# Dataset entries:
++++++++++++++++++++
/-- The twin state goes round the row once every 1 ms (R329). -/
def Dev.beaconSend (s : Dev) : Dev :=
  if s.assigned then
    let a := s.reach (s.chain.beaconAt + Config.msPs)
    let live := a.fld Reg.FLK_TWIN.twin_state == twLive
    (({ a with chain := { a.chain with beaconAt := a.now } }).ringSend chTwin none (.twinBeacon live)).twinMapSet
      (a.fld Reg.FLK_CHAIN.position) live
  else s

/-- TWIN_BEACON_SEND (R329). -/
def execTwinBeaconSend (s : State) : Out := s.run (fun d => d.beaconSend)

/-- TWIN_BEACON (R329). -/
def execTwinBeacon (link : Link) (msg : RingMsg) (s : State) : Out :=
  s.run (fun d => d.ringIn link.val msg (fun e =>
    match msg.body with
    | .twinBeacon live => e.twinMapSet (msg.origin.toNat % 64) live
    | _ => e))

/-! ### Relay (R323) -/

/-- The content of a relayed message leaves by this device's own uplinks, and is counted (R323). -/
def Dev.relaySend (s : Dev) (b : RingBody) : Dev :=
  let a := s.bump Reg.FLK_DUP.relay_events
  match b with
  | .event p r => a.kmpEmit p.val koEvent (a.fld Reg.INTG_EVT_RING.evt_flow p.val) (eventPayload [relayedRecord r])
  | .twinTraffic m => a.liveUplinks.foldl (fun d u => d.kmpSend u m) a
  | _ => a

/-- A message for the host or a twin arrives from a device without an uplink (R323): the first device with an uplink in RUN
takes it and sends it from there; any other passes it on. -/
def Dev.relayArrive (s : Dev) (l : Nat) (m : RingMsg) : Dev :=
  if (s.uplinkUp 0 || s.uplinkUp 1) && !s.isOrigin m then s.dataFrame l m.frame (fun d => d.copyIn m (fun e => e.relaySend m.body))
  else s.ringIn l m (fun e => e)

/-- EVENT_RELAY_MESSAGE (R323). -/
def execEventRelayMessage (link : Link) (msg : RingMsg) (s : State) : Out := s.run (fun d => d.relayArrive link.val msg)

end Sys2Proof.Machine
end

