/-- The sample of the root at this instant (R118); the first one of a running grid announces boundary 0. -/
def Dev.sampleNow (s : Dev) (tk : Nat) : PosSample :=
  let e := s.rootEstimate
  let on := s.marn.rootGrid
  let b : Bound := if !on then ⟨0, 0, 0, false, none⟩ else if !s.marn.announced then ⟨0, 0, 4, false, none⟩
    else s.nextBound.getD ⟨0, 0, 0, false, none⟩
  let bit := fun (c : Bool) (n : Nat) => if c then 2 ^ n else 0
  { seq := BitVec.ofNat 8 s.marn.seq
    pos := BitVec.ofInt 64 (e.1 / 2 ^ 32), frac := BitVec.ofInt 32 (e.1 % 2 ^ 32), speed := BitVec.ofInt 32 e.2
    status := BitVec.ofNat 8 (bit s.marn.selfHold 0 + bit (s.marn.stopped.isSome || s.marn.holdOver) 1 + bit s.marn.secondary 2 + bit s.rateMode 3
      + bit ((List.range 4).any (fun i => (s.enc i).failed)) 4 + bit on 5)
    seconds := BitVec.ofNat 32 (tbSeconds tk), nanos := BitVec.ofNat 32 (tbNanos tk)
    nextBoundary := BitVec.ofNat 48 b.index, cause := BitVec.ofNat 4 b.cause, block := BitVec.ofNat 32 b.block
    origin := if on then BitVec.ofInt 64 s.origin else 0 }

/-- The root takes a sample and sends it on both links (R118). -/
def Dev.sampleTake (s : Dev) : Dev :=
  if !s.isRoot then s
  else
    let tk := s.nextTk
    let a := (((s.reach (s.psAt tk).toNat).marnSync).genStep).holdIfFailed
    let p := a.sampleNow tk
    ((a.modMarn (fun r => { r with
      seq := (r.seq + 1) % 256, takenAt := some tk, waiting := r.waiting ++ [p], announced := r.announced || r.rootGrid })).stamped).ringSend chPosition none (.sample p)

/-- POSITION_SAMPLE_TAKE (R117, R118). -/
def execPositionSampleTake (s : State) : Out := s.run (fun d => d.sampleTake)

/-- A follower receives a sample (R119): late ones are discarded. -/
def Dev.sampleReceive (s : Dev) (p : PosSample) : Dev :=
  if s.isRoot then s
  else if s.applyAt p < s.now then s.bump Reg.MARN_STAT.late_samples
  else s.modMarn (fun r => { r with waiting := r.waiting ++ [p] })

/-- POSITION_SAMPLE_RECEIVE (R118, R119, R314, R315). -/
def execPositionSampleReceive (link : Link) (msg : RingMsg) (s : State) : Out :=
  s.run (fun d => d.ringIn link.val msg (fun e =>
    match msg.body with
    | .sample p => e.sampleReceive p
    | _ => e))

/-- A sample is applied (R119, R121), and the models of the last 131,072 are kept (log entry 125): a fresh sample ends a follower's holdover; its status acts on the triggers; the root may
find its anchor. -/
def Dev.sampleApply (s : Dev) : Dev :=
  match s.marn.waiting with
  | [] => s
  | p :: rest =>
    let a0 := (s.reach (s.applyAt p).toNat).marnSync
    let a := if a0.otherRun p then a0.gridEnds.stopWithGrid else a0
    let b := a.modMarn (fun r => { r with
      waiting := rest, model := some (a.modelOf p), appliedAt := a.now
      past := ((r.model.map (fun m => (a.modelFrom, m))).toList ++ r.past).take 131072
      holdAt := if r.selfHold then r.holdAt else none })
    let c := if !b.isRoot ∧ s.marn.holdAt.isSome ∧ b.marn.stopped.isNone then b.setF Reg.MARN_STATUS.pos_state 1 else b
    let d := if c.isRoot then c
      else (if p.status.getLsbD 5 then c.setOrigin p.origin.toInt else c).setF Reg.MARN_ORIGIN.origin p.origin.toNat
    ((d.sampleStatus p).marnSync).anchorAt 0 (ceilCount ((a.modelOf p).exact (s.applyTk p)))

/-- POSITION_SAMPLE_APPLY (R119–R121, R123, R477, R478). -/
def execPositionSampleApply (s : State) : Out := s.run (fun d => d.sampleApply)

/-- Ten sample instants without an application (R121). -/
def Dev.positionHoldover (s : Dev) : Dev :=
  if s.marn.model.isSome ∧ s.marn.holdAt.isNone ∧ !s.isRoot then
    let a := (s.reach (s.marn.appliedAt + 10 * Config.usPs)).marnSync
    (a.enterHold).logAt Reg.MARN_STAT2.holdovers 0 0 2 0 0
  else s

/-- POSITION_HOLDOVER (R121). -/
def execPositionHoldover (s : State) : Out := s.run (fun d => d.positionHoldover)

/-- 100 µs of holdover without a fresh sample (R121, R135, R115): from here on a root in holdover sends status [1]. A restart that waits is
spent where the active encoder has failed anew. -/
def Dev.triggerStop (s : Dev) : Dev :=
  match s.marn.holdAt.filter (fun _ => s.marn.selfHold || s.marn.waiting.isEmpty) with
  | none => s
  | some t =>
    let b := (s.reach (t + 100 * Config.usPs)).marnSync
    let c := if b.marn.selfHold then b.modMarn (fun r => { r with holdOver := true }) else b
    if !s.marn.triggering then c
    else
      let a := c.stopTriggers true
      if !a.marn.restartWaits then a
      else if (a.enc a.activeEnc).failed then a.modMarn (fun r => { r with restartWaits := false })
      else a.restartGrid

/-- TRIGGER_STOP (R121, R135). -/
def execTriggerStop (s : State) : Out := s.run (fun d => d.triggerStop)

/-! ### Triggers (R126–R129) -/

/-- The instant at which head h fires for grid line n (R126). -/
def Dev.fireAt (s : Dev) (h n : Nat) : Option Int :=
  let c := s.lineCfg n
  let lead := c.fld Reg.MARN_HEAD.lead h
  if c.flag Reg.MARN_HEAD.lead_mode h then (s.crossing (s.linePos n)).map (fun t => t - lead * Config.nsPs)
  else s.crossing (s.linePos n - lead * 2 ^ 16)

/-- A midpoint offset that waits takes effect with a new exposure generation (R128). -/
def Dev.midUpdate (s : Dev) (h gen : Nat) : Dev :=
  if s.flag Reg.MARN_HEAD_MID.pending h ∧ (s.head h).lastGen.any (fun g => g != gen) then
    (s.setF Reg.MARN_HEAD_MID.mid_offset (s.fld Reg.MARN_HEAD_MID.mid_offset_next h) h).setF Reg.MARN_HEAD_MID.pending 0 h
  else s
++++++++++++++++++++
# What needs to be done:
In the data above, retype exactly and only the lines between the one holding "(R121, R135). -/" and the one holding "if s.flag Reg.MARN_HEAD_MID.pending", inclusive.

# Written solution:
/-- TRIGGER_STOP (R121, R135). -/
def execTriggerStop (s : State) : Out := s.run (fun d => d.triggerStop)

/-! ### Triggers (R126–R129) -/

/-- The instant at which head h fires for grid line n (R126). -/
def Dev.fireAt (s : Dev) (h n : Nat) : Option Int :=
  let c := s.lineCfg n
  let lead := c.fld Reg.MARN_HEAD.lead h
  if c.flag Reg.MARN_HEAD.lead_mode h then (s.crossing (s.linePos n)).map (fun t => t - lead * Config.nsPs)
  else s.crossing (s.linePos n - lead * 2 ^ 16)

/-- A midpoint offset that waits takes effect with a new exposure generation (R128). -/
def Dev.midUpdate (s : Dev) (h gen : Nat) : Dev :=
  if s.flag Reg.MARN_HEAD_MID.pending h ∧ (s.head h).lastGen.any (fun g => g != gen) then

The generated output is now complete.